### Assignment
The lines needed are those below that contain the word "writeParity"; copy each one.

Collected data

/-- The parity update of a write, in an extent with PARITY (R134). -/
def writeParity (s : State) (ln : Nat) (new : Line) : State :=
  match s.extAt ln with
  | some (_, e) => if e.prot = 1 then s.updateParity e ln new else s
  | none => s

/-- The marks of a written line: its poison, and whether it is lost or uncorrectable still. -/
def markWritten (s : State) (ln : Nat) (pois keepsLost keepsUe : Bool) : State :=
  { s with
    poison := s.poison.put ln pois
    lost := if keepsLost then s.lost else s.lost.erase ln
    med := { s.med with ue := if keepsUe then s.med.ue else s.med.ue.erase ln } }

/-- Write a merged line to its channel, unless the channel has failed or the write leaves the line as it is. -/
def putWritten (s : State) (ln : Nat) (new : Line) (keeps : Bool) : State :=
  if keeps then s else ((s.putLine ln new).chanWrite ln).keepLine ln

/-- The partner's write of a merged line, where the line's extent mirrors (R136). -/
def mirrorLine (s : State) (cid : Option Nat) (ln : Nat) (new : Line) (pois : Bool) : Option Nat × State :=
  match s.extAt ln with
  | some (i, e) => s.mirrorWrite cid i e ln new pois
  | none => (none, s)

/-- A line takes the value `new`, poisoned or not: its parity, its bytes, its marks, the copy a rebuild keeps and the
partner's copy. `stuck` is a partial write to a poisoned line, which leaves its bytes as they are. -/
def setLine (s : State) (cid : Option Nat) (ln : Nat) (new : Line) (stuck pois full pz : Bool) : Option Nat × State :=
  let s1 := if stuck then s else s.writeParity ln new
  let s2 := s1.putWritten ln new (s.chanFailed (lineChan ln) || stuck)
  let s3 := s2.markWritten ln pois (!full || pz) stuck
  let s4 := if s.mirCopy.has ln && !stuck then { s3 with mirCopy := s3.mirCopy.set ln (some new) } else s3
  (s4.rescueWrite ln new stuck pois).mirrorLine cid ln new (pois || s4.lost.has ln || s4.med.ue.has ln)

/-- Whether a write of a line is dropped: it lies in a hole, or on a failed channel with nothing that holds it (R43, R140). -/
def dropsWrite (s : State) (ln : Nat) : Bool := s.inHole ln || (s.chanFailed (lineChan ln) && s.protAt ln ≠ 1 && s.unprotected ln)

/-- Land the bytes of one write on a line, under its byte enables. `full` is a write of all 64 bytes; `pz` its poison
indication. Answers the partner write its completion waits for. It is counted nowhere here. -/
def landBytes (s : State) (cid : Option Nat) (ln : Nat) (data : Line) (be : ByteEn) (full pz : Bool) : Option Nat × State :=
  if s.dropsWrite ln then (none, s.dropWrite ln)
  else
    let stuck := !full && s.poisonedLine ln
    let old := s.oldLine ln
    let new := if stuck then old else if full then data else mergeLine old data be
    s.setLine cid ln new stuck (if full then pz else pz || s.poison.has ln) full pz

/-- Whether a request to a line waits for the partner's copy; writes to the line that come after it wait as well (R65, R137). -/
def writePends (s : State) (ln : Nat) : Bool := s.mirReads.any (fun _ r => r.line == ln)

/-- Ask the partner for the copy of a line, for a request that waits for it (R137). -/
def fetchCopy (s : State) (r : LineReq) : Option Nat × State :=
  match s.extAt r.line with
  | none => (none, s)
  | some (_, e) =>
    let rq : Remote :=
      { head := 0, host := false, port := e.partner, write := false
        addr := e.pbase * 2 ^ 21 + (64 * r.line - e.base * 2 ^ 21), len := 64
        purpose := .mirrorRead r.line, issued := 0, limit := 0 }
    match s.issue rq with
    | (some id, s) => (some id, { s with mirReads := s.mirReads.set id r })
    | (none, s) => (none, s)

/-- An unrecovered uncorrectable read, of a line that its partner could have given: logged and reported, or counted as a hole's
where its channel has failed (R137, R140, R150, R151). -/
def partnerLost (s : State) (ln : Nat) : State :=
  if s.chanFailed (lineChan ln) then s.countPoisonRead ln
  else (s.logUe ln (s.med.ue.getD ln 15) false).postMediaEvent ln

### Response
def writeParity (s : State) (ln : Nat) (new : Line) : State :=
  let s1 := if stuck then s else s.writeParity ln new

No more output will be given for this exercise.